Stored data entries
================

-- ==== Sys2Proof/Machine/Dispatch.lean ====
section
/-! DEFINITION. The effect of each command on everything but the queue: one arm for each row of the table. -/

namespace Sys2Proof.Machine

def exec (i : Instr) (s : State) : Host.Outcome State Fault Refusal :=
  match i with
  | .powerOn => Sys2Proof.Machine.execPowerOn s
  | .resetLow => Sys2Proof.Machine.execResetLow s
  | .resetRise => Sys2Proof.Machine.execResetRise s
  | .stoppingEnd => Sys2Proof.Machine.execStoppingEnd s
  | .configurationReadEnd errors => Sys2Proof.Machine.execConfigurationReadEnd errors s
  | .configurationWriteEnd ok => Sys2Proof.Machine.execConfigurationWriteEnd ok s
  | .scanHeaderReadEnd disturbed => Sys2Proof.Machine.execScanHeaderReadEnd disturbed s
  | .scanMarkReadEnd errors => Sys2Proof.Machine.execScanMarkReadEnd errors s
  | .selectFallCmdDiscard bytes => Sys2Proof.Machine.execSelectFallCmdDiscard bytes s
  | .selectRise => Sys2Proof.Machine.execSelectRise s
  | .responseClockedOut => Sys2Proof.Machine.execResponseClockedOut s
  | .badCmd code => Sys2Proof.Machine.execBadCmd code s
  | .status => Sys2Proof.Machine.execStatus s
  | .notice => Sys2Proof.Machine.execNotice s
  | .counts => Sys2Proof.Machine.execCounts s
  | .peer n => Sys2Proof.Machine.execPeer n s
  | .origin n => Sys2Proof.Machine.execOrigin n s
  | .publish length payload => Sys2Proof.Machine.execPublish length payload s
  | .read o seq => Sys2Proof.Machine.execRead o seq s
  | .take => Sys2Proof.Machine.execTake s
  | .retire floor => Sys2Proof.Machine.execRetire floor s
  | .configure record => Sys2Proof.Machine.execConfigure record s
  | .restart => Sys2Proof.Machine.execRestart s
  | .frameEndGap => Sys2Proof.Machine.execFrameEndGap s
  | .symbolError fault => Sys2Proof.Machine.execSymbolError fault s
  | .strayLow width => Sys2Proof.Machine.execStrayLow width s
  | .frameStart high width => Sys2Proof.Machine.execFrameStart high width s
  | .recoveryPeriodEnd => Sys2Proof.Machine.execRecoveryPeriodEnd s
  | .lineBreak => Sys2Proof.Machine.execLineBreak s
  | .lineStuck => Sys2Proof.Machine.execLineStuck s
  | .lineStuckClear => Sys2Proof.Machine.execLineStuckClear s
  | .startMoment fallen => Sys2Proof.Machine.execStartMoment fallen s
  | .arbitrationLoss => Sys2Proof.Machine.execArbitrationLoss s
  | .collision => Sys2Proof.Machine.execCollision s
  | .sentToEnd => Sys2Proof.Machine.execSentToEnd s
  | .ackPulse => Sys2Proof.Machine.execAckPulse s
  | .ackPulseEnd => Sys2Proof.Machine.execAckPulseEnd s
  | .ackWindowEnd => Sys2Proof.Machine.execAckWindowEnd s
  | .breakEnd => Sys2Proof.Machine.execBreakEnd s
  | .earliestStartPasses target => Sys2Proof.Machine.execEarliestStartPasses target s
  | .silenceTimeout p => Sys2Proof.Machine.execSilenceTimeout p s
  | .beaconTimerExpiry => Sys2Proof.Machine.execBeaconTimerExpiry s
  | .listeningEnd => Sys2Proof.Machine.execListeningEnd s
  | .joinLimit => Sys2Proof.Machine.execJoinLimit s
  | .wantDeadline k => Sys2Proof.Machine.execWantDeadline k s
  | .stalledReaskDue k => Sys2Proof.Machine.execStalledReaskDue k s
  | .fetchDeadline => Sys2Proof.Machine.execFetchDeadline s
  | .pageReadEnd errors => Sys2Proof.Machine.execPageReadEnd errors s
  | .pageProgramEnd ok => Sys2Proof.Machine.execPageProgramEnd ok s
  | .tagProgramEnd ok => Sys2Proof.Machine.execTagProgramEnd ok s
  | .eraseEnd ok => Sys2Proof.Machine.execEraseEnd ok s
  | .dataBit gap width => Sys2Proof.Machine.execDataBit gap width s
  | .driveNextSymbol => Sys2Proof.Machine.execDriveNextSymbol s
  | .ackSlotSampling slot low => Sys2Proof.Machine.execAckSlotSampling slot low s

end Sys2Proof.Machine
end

================

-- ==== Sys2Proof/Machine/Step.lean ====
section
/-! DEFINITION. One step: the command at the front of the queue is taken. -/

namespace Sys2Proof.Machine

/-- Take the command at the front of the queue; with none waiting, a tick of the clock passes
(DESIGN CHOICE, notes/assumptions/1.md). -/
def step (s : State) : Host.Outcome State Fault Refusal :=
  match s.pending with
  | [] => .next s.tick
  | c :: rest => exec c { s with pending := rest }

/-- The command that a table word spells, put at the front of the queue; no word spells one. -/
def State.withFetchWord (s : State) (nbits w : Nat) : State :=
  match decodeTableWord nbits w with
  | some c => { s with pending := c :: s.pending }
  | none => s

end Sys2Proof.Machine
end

================

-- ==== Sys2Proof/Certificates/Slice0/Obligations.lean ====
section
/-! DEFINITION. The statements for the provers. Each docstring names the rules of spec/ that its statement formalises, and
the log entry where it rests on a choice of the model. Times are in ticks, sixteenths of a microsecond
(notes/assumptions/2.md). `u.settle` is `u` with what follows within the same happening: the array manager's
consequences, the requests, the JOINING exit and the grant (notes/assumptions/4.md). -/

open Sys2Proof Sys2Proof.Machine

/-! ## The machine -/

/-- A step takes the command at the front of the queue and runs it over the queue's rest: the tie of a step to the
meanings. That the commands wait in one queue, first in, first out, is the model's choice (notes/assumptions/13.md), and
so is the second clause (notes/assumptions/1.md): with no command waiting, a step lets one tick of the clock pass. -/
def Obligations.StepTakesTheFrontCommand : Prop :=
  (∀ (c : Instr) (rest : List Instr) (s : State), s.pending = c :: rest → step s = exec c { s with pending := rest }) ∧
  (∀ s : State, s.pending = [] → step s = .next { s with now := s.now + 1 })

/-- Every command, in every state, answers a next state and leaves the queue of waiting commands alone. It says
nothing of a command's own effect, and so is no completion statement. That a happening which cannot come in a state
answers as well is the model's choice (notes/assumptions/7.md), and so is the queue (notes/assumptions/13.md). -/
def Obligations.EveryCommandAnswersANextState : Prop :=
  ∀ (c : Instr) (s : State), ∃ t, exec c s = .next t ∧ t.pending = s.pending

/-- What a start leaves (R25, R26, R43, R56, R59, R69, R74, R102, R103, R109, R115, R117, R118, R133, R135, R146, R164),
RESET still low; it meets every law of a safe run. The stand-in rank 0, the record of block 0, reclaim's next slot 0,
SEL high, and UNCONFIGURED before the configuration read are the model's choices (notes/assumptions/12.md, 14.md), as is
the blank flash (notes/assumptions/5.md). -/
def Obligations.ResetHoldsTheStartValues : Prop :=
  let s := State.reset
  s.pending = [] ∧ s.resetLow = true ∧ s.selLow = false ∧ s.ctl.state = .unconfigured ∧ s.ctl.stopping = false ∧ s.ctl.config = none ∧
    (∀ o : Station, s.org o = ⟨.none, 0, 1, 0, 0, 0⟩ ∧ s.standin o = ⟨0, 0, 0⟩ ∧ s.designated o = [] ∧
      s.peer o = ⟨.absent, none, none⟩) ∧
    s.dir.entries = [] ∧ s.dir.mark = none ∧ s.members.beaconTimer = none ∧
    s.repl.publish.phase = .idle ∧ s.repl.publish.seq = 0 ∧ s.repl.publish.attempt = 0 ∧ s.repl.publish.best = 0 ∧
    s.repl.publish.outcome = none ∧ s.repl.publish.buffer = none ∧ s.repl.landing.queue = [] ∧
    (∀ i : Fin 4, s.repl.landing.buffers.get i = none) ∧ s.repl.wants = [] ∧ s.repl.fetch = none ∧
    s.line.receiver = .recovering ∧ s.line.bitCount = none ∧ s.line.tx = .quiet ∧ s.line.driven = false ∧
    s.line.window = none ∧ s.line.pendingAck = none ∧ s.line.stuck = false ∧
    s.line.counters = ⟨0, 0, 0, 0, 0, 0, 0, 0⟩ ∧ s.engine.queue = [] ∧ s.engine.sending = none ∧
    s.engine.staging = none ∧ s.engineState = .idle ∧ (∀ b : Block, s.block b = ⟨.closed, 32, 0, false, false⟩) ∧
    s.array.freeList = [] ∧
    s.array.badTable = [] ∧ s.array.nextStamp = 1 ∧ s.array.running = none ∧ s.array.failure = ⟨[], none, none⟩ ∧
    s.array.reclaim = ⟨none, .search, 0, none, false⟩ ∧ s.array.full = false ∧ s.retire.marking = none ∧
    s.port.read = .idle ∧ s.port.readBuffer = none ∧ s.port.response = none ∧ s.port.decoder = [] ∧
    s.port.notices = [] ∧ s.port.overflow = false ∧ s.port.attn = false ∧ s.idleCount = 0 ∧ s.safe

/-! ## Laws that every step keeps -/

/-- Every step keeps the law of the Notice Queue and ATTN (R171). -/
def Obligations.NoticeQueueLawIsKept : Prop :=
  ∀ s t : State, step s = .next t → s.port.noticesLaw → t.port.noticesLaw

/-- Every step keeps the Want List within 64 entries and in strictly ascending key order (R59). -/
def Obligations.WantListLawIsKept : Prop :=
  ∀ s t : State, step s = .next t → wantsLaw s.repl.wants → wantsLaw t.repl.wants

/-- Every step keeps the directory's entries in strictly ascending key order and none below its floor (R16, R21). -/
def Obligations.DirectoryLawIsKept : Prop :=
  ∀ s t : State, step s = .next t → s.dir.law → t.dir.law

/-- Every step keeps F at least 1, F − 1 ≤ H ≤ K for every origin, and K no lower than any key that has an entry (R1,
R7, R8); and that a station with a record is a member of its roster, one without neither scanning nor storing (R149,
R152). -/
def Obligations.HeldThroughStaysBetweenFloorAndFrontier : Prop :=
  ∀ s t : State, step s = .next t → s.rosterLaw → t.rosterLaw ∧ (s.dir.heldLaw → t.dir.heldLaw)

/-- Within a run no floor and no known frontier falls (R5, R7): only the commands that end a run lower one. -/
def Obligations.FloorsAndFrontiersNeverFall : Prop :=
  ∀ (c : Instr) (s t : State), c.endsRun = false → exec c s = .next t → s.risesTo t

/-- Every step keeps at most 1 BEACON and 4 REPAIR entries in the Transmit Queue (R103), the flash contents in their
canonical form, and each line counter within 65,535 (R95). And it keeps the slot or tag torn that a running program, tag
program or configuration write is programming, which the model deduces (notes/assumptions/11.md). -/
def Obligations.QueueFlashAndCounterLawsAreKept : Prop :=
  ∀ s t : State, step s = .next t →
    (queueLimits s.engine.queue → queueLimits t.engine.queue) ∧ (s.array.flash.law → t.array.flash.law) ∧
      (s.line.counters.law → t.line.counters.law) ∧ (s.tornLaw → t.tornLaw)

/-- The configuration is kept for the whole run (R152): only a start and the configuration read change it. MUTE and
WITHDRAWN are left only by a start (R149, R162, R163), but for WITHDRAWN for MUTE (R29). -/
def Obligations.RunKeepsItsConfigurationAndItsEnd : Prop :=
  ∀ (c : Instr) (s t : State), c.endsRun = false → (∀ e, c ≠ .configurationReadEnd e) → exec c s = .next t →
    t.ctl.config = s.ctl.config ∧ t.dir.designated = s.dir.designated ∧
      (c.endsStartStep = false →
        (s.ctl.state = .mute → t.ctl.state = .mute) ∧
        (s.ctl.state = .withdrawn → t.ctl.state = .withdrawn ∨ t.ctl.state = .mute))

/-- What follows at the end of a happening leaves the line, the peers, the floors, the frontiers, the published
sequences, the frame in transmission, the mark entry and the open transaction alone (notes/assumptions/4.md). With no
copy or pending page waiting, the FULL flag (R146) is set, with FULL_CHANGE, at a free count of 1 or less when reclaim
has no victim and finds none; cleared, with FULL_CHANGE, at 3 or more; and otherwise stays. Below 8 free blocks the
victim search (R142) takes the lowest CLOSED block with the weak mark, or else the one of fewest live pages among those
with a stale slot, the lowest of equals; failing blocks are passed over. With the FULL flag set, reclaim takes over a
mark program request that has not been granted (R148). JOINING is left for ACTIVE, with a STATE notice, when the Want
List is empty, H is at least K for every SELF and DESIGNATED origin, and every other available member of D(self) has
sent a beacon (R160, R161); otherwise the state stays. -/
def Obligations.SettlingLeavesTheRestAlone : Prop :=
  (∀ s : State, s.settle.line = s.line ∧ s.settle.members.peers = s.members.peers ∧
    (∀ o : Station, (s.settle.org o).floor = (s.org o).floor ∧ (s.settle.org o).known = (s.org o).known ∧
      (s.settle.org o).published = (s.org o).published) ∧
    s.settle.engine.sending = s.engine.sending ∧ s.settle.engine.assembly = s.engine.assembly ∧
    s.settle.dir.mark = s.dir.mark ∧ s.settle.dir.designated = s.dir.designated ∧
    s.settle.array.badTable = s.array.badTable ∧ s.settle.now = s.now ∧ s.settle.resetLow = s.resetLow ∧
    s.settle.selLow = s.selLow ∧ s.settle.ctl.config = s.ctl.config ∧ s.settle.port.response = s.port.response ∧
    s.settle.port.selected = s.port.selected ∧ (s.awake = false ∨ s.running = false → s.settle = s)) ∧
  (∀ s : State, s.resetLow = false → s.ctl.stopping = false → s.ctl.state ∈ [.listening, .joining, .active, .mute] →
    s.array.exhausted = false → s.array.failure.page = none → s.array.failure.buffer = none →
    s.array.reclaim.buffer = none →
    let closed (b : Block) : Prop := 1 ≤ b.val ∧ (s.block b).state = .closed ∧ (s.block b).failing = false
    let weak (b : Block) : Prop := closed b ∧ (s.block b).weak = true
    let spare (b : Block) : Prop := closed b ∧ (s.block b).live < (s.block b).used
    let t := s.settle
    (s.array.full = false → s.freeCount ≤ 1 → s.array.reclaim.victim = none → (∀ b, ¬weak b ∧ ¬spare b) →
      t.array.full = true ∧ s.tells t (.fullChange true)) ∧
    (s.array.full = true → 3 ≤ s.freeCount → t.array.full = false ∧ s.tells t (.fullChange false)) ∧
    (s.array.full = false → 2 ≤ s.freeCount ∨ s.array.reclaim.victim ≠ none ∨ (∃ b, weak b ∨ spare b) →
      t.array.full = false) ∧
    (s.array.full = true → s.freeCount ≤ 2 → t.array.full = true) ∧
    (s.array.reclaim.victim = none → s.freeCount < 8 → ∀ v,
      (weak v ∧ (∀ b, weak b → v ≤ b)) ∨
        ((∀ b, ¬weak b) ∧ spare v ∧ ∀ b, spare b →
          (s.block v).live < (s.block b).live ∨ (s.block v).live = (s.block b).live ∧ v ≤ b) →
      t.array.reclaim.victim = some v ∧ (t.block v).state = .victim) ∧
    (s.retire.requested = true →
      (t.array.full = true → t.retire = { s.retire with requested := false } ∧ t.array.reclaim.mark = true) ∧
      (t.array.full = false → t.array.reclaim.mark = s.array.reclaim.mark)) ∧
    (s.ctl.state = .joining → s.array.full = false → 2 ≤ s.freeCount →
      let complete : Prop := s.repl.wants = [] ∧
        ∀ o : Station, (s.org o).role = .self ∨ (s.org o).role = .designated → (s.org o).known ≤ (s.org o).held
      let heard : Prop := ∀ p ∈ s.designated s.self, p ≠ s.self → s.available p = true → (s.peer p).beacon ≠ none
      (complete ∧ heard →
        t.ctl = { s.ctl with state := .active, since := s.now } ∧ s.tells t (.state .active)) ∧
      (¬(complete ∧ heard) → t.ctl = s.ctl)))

================

The lines above that hold "failing" are the result; show every one of them.

with a stale slot, the lowest of equals; failing blocks are passed over. With the FULL flag set, reclaim takes over a
    let closed (b : Block) : Prop := 1 ≤ b.val ∧ (s.block b).state = .closed ∧ (s.block b).failing = false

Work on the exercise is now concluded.